The Windows Heap is implemented in user-space as part of kernel32.dll. It divides the heap into two portions:

the Low-Fragmentation Heap (LFH) which is optimized for allocations < 16 KB
the large allocation portion which takes a CriticalSection for each allocation and free.

When WiredTiger needs to make many allocations >= 16KB performance on Windows will to suffer once the WT cache fills up. This is easily triggered by workloads with large documents.
The solution we're pursuing is to use tc_malloc in place of the system allocator for WT on windows.
See below for more details and the original bug report.

Original Description

At D performance drops and remains low for the second half of the run (first row).
This coincides with the oplog reaching capacity (second row).
It also coincides with an increase in heap lock contention (third row), presumably related to the increased memory allocator activity caused by deleting entries from the oplog. Note that heap lock contention has about doubled in spite of the operation rate having fallen by about 4x.
A couple of other momentary dips in performance (A, B, C) appear to be related to disk activity (last two rows), and in fact heap lock contention fell during those dips because of the reduced op rate.

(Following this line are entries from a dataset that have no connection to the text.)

/-- Derived (R51, and three choices of the model: it takes a bound word or a literal, log 16, of any origin that fits the port, log 9,
DESIGN CHOICE, unsafe; x may already be bound, even by src, and is then replaced, log 8, DESIGN CHOICE, unsafe): a script step
`x := ENCODE(v)`, `SYNDROME(v)` or `DECODE(v)` on a word that fits the port binds the rule's value to x, and every other variable
keeps its own. -/
def Obligations.ScriptPortStepsBindTheRuleValue : Prop :=
  ∀ (s : State) (x : Var) (src : Operand) (rest : List HostAction) (n : Nat), operandValue src s.vars = .ok (.word n) →
    (s.script = .bindOp x .ENCODE src :: rest → n < 16 → ∃ t, step s = .next t ∧ t.script = rest ∧
      lookup x t.vars = some (.word (closedCode (BitVec.ofNat 4 n)).toNat) ∧ ∀ y ≠ x, lookup y t.vars = lookup y s.vars) ∧
    (s.script = .bindOp x .SYNDROME src :: rest → n < 128 → ∃ t, step s = .next t ∧ t.script = rest ∧
      lookup x t.vars = some (.word (closedSyndrome (BitVec.ofNat 7 n)).toNat) ∧
      ∀ y ≠ x, lookup y t.vars = lookup y s.vars) ∧
    (s.script = .bindOp x .DECODE src :: rest → n < 128 → ∃ t, step s = .next t ∧ t.script = rest ∧
      lookup x t.vars = some (.word (closedData (BitVec.ofNat 7 n)).toNat) ∧ ∀ y ≠ x, lookup y t.vars = lookup y s.vars)

/-- Derived (R51, R91, R92, and two choices of the model: it takes a bound string or a literal one, log 16; x may already be bound, even by
src, and is then replaced, log 8, DESIGN CHOICE, unsafe): a script step `x := encode(v)` or `decode(v)` on a string binds the returned
string, or the value InvalidInput, to x, and every other variable keeps its own. -/
def Obligations.ScriptCallStepsBindTheResult : Prop :=
  ∀ (s : State) (x : Var) (src : Operand) (rest : List HostAction) (cs : List Char),
    operandValue src s.vars = .ok (.chars cs) →
    (s.script = .bindOp x .encode src :: rest → ∃ t, step s = .next t ∧ t.script = rest ∧
      lookup x t.vars = some (if valid cs 4 then .chars (seqOf (ENCODE (BitVec.ofNat 4 (wordOf cs)))) else .invalidInput) ∧
      ∀ y ≠ x, lookup y t.vars = lookup y s.vars) ∧
    (s.script = .bindOp x .decode src :: rest → ∃ t, step s = .next t ∧ t.script = rest ∧
      lookup x t.vars = some (if valid cs 7 then .chars (seqOf (DECODE (BitVec.ofNat 7 (wordOf cs)))) else .invalidInput) ∧
      ∀ y ≠ x, lookup y t.vars = lookup y s.vars)

/-- Derived (R51, R9, R43; where no word is stated for an operand the step runs with a free value, log 18, DESIGN CHOICE, and every
effect computed from it follows; a string stands for its word, log 18; a word of any origin is taken, log 9, DESIGN CHOICE, unsafe; a
literal operand, log 16; x may already be bound, log 8, DESIGN CHOICE, unsafe): a port step of a script completes on EVERY operand that
has a value, drives its own port with one word, binds the rule's value of that word to x and changes nothing else; the word is the
operand's own where it is a word that fits or a binary string of the port's length. -/
def Obligations.ScriptPortStepsRunOnEveryOperand : Prop :=
  ∀ (s : State) (x : Var) (src : Operand) (rest : List HostAction) (v : HostValue), operandValue src s.vars = .ok v →
    (s.script = .bindOp x .ENCODE src :: rest → ∃ t w, step s = .next t ∧
      t = { s with dataIn := w, result := some (.word (closedCode w).toNat), script := rest, vars := t.vars, draws := t.draws } ∧
      lookup x t.vars = some (.word (closedCode w).toNat) ∧ (∀ y ≠ x, lookup y t.vars = lookup y s.vars) ∧
      (∀ n, v = .word n → n < 16 → w = BitVec.ofNat 4 n ∧ t.draws = s.draws) ∧
      (∀ cs, v = .chars cs → valid cs 4 = true → w = BitVec.ofNat 4 (wordOf cs) ∧ t.draws = s.draws) ∧
      (statedWord 4 v = none → w = Config.freeDataIn s.draws v ∧ t.draws = s.draws + 1)) ∧
    (s.script = .bindOp x .SYNDROME src :: rest → ∃ t w, step s = .next t ∧
      t = { s with
        synCodeIn := w, result := some (.word (closedSyndrome w).toNat), script := rest, vars := t.vars, draws := t.draws } ∧
      lookup x t.vars = some (.word (closedSyndrome w).toNat) ∧ (∀ y ≠ x, lookup y t.vars = lookup y s.vars) ∧
      (∀ n, v = .word n → n < 128 → w = BitVec.ofNat 7 n ∧ t.draws = s.draws) ∧
      (∀ cs, v = .chars cs → valid cs 7 = true → w = BitVec.ofNat 7 (wordOf cs) ∧ t.draws = s.draws) ∧
      (statedWord 7 v = none → w = Config.freeSynCodeIn s.draws v ∧ t.draws = s.draws + 1)) ∧
    (s.script = .bindOp x .DECODE src :: rest → ∃ t w, step s = .next t ∧
      t = { s with decCodeIn := w, result := some (.word (closedData w).toNat), script := rest, vars := t.vars, draws := t.draws } ∧
      lookup x t.vars = some (.word (closedData w).toNat) ∧ (∀ y ≠ x, lookup y t.vars = lookup y s.vars) ∧
      (∀ n, v = .word n → n < 128 → w = BitVec.ofNat 7 n ∧ t.draws = s.draws) ∧
      (∀ cs, v = .chars cs → valid cs 7 = true → w = BitVec.ofNat 7 (wordOf cs) ∧ t.draws = s.draws) ∧
      (statedWord 7 v = none → w = Config.freeDecCodeIn s.draws v ∧ t.draws = s.draws + 1))

/-- Derived (R51, R9, R43; the choices of logs 8, 9, 17 and 18, as in the two statements beside it): a channel-error step completes on
every bound source and every mask, binds the XOR of one W7 word for each and changes nothing else; the word is the operand's own where it
is a word that fits or a codeword string, else a free value. -/
def Obligations.ChannelStepsRunOnEveryOperand : Prop :=
  ∀ (s : State) (x src : Var) (mask : Literal) (rest : List HostAction) (v : HostValue), lookup src s.vars = some v →
    s.script = .bindXor x src mask :: rest → ∃ (t : State) (a b : W7), step s = .next t ∧
      t = { s with script := rest, vars := t.vars, draws := t.draws } ∧
      lookup x t.vars = some (.word (a ^^^ b).toNat) ∧ (∀ y ≠ x, lookup y t.vars = lookup y s.vars) ∧
      (∀ n, v = .word n → n < 128 → a = BitVec.ofNat 7 n) ∧
      (∀ cs, v = .chars cs → valid cs 7 = true → a = BitVec.ofNat 7 (wordOf cs)) ∧
      (statedWord 7 v = none → a = Config.freeChannelSource s.draws v) ∧
      (∀ m, mask = .word m → m < 128 → b = BitVec.ofNat 7 m) ∧
      (∀ cs, mask = .string cs → valid cs 7 = true → b = BitVec.ofNat 7 (wordOf cs)) ∧
      (statedWord 7 mask.value = none → b = Config.freeChannelMask s.draws mask.value) ∧
      (t.draws = s.draws ↔ statedWord 7 v ≠ none ∧ statedWord 7 mask.value ≠ none)

/-- Derived (R51, R43, and three choices of the model: x may already be bound and is then replaced, log 8, DESIGN CHOICE, unsafe; any bound word
below 128 is taken as a W7 word, log 9, DESIGN CHOICE, unsafe; a valid codeword string as mask stands for its word, log 17, DESIGN
CHOICE, unsafe): a literal step binds its literal; a channel-error step binds the XOR of a W7 word with the mask; either touches no
sub-block and no result. -/
def Obligations.ScriptLiteralAndChannelSteps : Prop :=
  ∀ (s : State) (x : Var) (rest : List HostAction),
    (∀ l, s.script = .bindLit x l :: rest →
      ∃ t, step s = .next t ∧ lookup x t.vars = some l.value ∧ t = { s with script := rest, vars := t.vars } ∧
        ∀ y ≠ x, lookup y t.vars = lookup y s.vars) ∧
    (∀ src n m, lookup src s.vars = some (.word n) → n < 128 → m < 128 →
      (s.script = .bindXor x src (.word m) :: rest ∨ s.script = .bindXor x src (.string (seqOf (BitVec.ofNat 7 m))) :: rest) →
      ∃ t, step s = .next t ∧ lookup x t.vars = some (.word (BitVec.ofNat 7 n ^^^ BitVec.ofNat 7 m).toNat) ∧
        t = { s with script := rest, vars := t.vars } ∧ ∀ y ≠ x, lookup y t.vars = lookup y s.vars)

/-- Derived (R108, R111, R21, and what is the model's own: the read action that binds a variable, which is no step of R51, log 4; that the
output read is the settled one, log 10, DEDUCED, unsafe for an early sample; an x already bound is replaced, log 8, DESIGN CHOICE,
unsafe): reading the output port of any sub-block there is, a further one too, binds its output and changes nothing else; on the three
sub-blocks of R1 that output is the rule's value of the current input. -/
def Obligations.ReadingAPortBindsItsOutput : Prop :=
  ∀ (s : State) (x : Var) (p : Place) (rest : List HostAction), s.script = .read x p :: rest →
    (∀ w, s.outputAt p = .ok w → ∃ t, step s = .next t ∧ lookup x t.vars = some (.word w) ∧
      t = { s with script := rest, vars := t.vars } ∧ ∀ y ≠ x, lookup y t.vars = lookup y s.vars) ∧
    (∀ b, s.blockAt p = .ok b → s.outputAt p = .ok b.output) ∧
    (p = .encoder → s.outputAt p = .ok (closedCode s.dataIn).toNat) ∧
    (p = .syndromeCalculator → s.outputAt p = .ok (closedSyndrome s.synCodeIn).toNat) ∧
    (p = .decoder → s.outputAt p = .ok (closedData s.decCodeIn).toNat)

/-! ### The invariant -/

/-- Derived (R51 for the empty binding, R21 for the output; that nothing is pending and nothing has been returned is the model's choice,
log 1, DESIGN CHOICE, as are the zeros on the input wires, which the statement does not name): what power-up leaves, and that it meets the
invariant. -/
def Obligations.PowerUpMeetsTheInvariant : Prop :=
  State.reset.Inv ∧ State.reset.vars = [] ∧ State.reset.script = [] ∧ State.reset.result = none ∧
    State.reset.codeOut = ENCODE State.reset.dataIn

/-- Derived (R8, R51; the canonical form of the variables is the model's own, log 7 and log 8, and so
is the limit 128 of a word literal, log 19): every step keeps the invariant: the host
variables in canonical form, every value held one a host variable can
hold, every pending action well formed. -/
def Obligations.EveryStepKeepsTheInvariant : Prop :=
  ∀ s t : State, s.Inv → step s = .next t → t.Inv
end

Interestingly, the drop is much more pronounced with a 2-node replica set than it is with a 1-node replica set (write concern 1 in both cases). The stack traces confirm the contention and show why a 2-node replica set is worse:

During the second half of the run there are significant periods when all 10 threads are waiting for the oplog deleter thread to reduce the size of the oplog:

The oplog deleter thread is held up by significant contention in the allocator, in 3 different places:

A primary source of contention seems to be the getmore that is tailing the oplog, which explains why a 2-node replica set is worse. Note that the oplog tail getmore is having to page in the entries even though they are brand new, which explains why it generates contention, but that seems non-optimal in itself, independent of the allocator issues.

Repro takes about 3 minutes (Windows on VMware instance, 6 cpus, 12 GB memory). Initialize 2-node replica set with these options:

    mongod --storageEngine wiredTiger --wiredTigerCacheSizeGB 5 --oplogSize 6000 ...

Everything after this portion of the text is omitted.